Chancellor issues warning in Times article as Treasury claims Britain’s economy would shrink 6% by 2030. Britain would be “permanently poorer” if voters choose to leave the EU, George Osborne has warned, as a Treasury study claimed the economy would shrink by 6% by 2030, costing every household the equivalent of £4,300 a year.


In the starkest warning so far by the government in the referendum campaign, the chancellor describes Brexit as the “most extraordinary self-inflicted wound”.

Osborne will embark on one of the government’s most significant moves in the referendum campaign on Monday when he publishes a 200-page Treasury report which sets out the costs and benefits of EU membership.

In a Times article the chancellor wrote: “The conclusion is clear for Britain’s economy and for families – leaving the EU would be the most extraordinary self-inflicted wound.”

Osborne warned that the option favoured by Boris Johnson – a deal along the lines of the EU-Canada arrangement – would lead to an economic contraction of 6% by 2030. Supporters of Britain’s EU membership say the EU-Canadian deal would be a disaster for the UK because it excludes financial services, a crucial part of the British economy.

The chancellor asked whether this was a “price worth paying” as he said there was no other model for the UK that gave it access to the single market without quotas and tariffs while retaining a say over the rules.........................................

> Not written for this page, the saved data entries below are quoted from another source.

-- ==== Sys2Proof/Laws/Config.lean ====
section
/-! SUPPORT. What 00_scope.md R7 gives of a built configuration, one lemma a constraint. -/

namespace Sys2Proof

/-- R7, all constraints at once. -/
theorem RawConfig.wf_iff (c : RawConfig) :
    c.wf = true ↔ c.kernel.length = KTAPS ∧ c.gain ≠ 0 ∧ 0 < c.quadT ∧ 2 ≤ c.sampleBits ∧ c.sampleBits ≤ 24 ∧
      N_MIN ≤ c.nMax ∧ c.nMax ≤ 16384 ∧ c.segMax ≤ 16384 ∧
      131072 * absSum c.kernel < 2147483648 * c.gain.natAbs ∧ c.mmioBase % 1048576 = 0 := by
  simp only [RawConfig.wf, Bool.and_eq_true, beq_iff_eq, bne_iff_ne, decide_eq_true_eq, and_assoc]

theorem Config.kernel_length (c : Config) : c.kernel.length = KTAPS := ((c.toRawConfig.wf_iff).mp c.ok).1

theorem Config.gain_ne (c : Config) : c.gain ≠ 0 := ((c.toRawConfig.wf_iff).mp c.ok).2.1

theorem Config.quadT_pos (c : Config) : 0 < c.quadT := ((c.toRawConfig.wf_iff).mp c.ok).2.2.1

theorem Config.sampleBits_ge (c : Config) : 2 ≤ c.sampleBits := ((c.toRawConfig.wf_iff).mp c.ok).2.2.2.1

theorem Config.sampleBits_le (c : Config) : c.sampleBits ≤ 24 := ((c.toRawConfig.wf_iff).mp c.ok).2.2.2.2.1

theorem Config.nMax_ge (c : Config) : N_MIN ≤ c.nMax := ((c.toRawConfig.wf_iff).mp c.ok).2.2.2.2.2.1

theorem Config.nMax_le (c : Config) : c.nMax ≤ 16384 := ((c.toRawConfig.wf_iff).mp c.ok).2.2.2.2.2.2.1

theorem Config.segMax_le (c : Config) : c.segMax ≤ 16384 := ((c.toRawConfig.wf_iff).mp c.ok).2.2.2.2.2.2.2.1

theorem Config.gain_bound (c : Config) : 131072 * absSum c.kernel < 2147483648 * c.gain.natAbs :=
  ((c.toRawConfig.wf_iff).mp c.ok).2.2.2.2.2.2.2.2.1

theorem absSum_eq_sum (l : List Int) : absSum l = (l.map Int.natAbs).sum := by
  induction l with
  | nil => rfl
  | cons v vs ih => simp [absSum, ih]

end Sys2Proof
end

Osborne continued: “Put simply‎: over many years, are you better off or worse off if we leave the EU? The answer is: Britain would be worse off, permanently so, and to the tune of £4,300 a year for every household.

“It is a well-established doctrine of economic thought that greater openness and interconnectedness boosts the productive potential of our economy. That’s because being an open economy increases competition between our companies, making them more efficient in the face of consumer choice, and creates incentives for business to innovate and to adopt new technologies.”

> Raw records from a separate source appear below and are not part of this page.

-- ==== Sys2Proof/Laws/Elements.lean ====
section
/-! SUPPORT. The elements of the windows: they do not overlap, a stored element reads back, and a store leaves every other
element and byte alone. -/

namespace Sys2Proof.Machine

theorem Window.count_le (cfg : Config) (w : Window) : w.count cfg ≤ 16384 := by
  have h1 := cfg.nMax_le
  have h2 := cfg.segMax_le
  cases w <;> simp only [Window.count, DIBIT_MAX] <;> omega

theorem Window.count_input (cfg : Config) {w : Window} (h : w.isInput = true) : w.count cfg = cfg.nMax := by
  cases w <;> simp_all [Window.isInput, Window.count]

/-- The elements of the windows lie apart. -/
theorem Window.addr_apart {w w' : Window} {k k' : Nat} (hk : k < 16384) (hk' : k' < 16384) (h : w ≠ w' ∨ k ≠ k') :
    w.addr k + 4 ≤ w'.addr k' ∨ w'.addr k' + 4 ≤ w.addr k := by
  cases w <;> cases w' <;> simp only [Window.addr, Window.base] <;> first | omega | (simp at h; omega)

theorem Window.addr_bounds {w : Window} {k : Nat} (hk : k < 16384) : 0x10000 ≤ w.addr k ∧ w.addr k + 4 ≤ 0x90000 := by
  cases w <;> simp only [Window.addr, Window.base] <;> omega

/-- Element `k` of a window is in that window, at index `k`. -/
theorem windowAt_addr {w : Window} {k j : Nat} (hk : k < 16384) (hj : j < 4) :
    windowAt (w.addr k + j) = some w ∧ (w.addr k + j) % 0x10000 / 4 = k := by
  have hq : (w.addr k + j) / 0x10000 = w.base / 0x10000 ∧ (w.addr k + j) % 0x10000 = 4 * k + j := by
    cases w <;> simp only [Window.addr, Window.base] <;> omega
  refine ⟨?_, by omega⟩
  unfold windowAt
  rw [hq.1]
  cases w <;> rfl

/-! A stored element. -/

@[simp] theorem stored_setElem_same (s : State) (w : Window) (k : Nat) (v : Word) :
    (s.setElem w k v).stored w k = some v := memGetWord_memSetWord_same _ _ _

theorem stored_setElem_other (s : State) {w w' : Window} {k k' : Nat} (v : Word) (hk : k < 16384) (hk' : k' < 16384)
    (h : w' ≠ w ∨ k' ≠ k) : (s.setElem w k v).stored w' k' = s.stored w' k' :=
  memGetWord_memSetWord_other _ _ (Window.addr_apart hk' hk h)

theorem byteAt_setElem_other (s : State) {w : Window} {k a : Nat} (v : Word) (h : a < w.addr k ∨ w.addr k + 4 ≤ a) :
    (s.setElem w k v).byteAt a = s.byteAt a := memGet_memSetWord_other _ _ h

/-- A stored word is made of its four bytes. -/
theorem stored_eq_of_bytes {s t : State} {w : Window} {k : Nat}
    (h : ∀ a, w.addr k ≤ a → a < w.addr k + 4 → t.byteAt a = s.byteAt a) : t.stored w k = s.stored w k := by
  have h0 : memGet t.mem (w.addr k) = memGet s.mem (w.addr k) := h (w.addr k) (by omega) (by omega)
  have h1 : memGet t.mem (w.addr k + 1) = memGet s.mem (w.addr k + 1) := h (w.addr k + 1) (by omega) (by omega)
  have h2 : memGet t.mem (w.addr k + 2) = memGet s.mem (w.addr k + 2) := h (w.addr k + 2) (by omega) (by omega)
  have h3 : memGet t.mem (w.addr k + 3) = memGet s.mem (w.addr k + 3) := h (w.addr k + 3) (by omega) (by omega)
  simp only [State.stored, memGetWord, h0, h1, h2, h3]

theorem elem_of_stored {s : State} {w : Window} {k : Nat} {v : Word} (h : s.stored w k = some v) : s.elem w k = v := by
  simp [State.elem, h]

theorem written_iff {s : State} {w : Window} {k : Nat} : s.written w k = true ↔ ∃ v, s.stored w k = some v := by
  rw [State.written, Option.isSome_iff_exists]

theorem stored_none_iff {s : State} {w : Window} {k : Nat} : s.stored w k = none ↔ s.written w k = false := by
  rw [State.written, Option.isSome_eq_false_iff, Option.isNone_iff_eq_none]

/-! Engine accesses. -/

theorem readElem_inside {s : State} {w : Window} {k : Nat} (h : k < w.count s.cfg) : s.readElem w k = some (s.elem w k) := by
  simp [State.readElem, h]

theorem writeElem_inside {s : State} {w : Window} {k : Nat} (v : Word) (h : k < w.count s.cfg) :
    writeElem w k v s = .next (s.setElem w k v) := by
  simp [writeElem, h]

/-- Everything an engine write can do. -/
theorem writeElem_eq_next {s t : State} {w : Window} {k : Nat} {v : Word} :
    writeElem w k v s = .next t ↔ k < w.count s.cfg ∧ t = s.setElem w k v := by
  unfold writeElem
  split
  · next h => simp [h, eq_comm]
  · next h => simp [h]

/-- A written input sample is read. -/
theorem sample_of_written {s : State} {w : Window} {k : Nat} (hk : k < w.count s.cfg) (h : s.written w k = true) :
    ∃ v, s.sample w k = some v := by
  obtain ⟨v, hv⟩ := written_iff.mp h
  exact ⟨_, by simp [State.sample, hk, hv]; rfl⟩

/-- An input sample that is read is an element that was written. -/
theorem sample_eq_some {s : State} {w : Window} {k : Nat} {v : Int} (h : s.sample w k = some v) :
    k < w.count s.cfg ∧ s.written w k = true := by
  unfold State.sample at h
  split at h
  · next hk =>
    simp only [Option.map_eq_some_iff] at h
    obtain ⟨a, ha, _⟩ := h
    exact ⟨hk, written_iff.mpr ⟨a, ha⟩⟩
  · cases h

theorem sample_unwritten {s : State} {w : Window} {k : Nat} (h : s.written w k = false) : s.sample w k = none := by
  have := stored_none_iff.mpr h
  simp [State.sample, this]

/-- A sample depends only on the constants and on its element. -/
theorem sample_congr {s t : State} {w : Window} {k : Nat} (hc : t.cfg = s.cfg) (h : t.stored w k = s.stored w k) :
    t.sample w k = s.sample w k := by
  simp only [State.sample, hc, h]

end Sys2Proof.Machine
end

The Treasury report is understood to examine three options for a post Brexit deal, according to the BBC:
• A Norwegian-style deal in which the UK has access to the EU’s single market. The UK would still make contributions to the EU budget but has no say over the rules.

• A deal along the lines of the EU-Canada deal.

• The so-called “clean break” or World Trade Organisation option, in which the UK trades with the rest of the EU and other nations along the rules laid down by the WTO.

The three options all have downsides, according to the report. The prediction of a 6% drop in GDP is drawn from the middle option.

The chancellor wrote: “The treasury analysis shows that under all plausible alternatives to British membership of the EU we would have a less open and interconnected economy – not just with Europe but, crucially, with the rest of the world. There would be less trade, less investment and less business. Leave the EU and the facts are: Britain would be permanently poorer. Britain’s families would be permanently poorer too.”

John Redwood, the former Tory cabinet minister campaigning for Brexit, dismissed the chancellor’s warnings. Redwood said: “The prime minister was one of the senior advisers working in the Treasury while John Major’s government tried to keep this country in the EU’s disastrous exchange rate mechanism. The ERM destroyed jobs and caused misery for families across the country. The remainers were wrong then, and they are wrong now – people should not trust their judgment on the EU.”

The attempt by the chancellor to paint an exit from the EU as a dangerous step was reinforced by the French economy minister, Emmanuel Macron, who said the UK would be “completely killed” in global trade negotiations if it voted to leave. Macron told the Andrew Marr Show on BBC1: “I think UK is not about becoming Jersey or Guernsey. Today, you are strong because you are part of the EU. When you discuss your steel industry with China you are credible because you are part of the EU, not because you are just UK. You will be completely killed otherwise.”

David Davis, the former Europe minister, said David Cameron could remain as prime minister after a vote to leave the EU but would have to hand the breakup negotiations with Brussels to a minister who had supported exit. Davis took issue with the former chancellor Kenneth Clarke, who said Cameron would be out of No 10 in 30 seconds if Britain left the EU.

Davis said: “If we vote for Brexit then it is clear that David Cameron can’t lead that bit of his government’s activities, the renegotiations. He would have to appoint somebody who the public had faith in, his party had faith in but, most importantly, who believed in the negotiation. If he did that I don’t see any reason why he shouldn’t go on.”

Downing Street is hoping the campaign to keep Britain in the EU will receive a boost this week when Barack Obama endorses Britain’s membership of the EU. Boris Johnson has accused the US president of hypocrisy because Washington would never agree to surrender sovereignty in the way EU member states do. Grayling said Obama did not understand the nature of the pooling of sovereignty among EU member states.

The head of BHP Billiton, one of the biggest mining companies listed on the London Stock Exchange, has also warned of the uncertainty an exit would provoke. Andrew MacKenzie, the Scottish-born BHP chief executive, will say in a speech on Monday night that the “unknowns of Brexit are unwelcome at a time when Europe and the world economy need certainty and stability”.

Chris Grayling, the leader of the Commons and one of a handful of cabinet ministers backing Brexit, questioned the way in which Downing Street and the Treasury were using government resources to campaign for a pro-EU vote. He highlighted the recent £9.3m leaflet, due to be sent to all UK households before the referendum. “It is certainly not being treated by voters as an independent, authoritative document. Therefore it is right and proper they should be very sceptical about some of its contents.”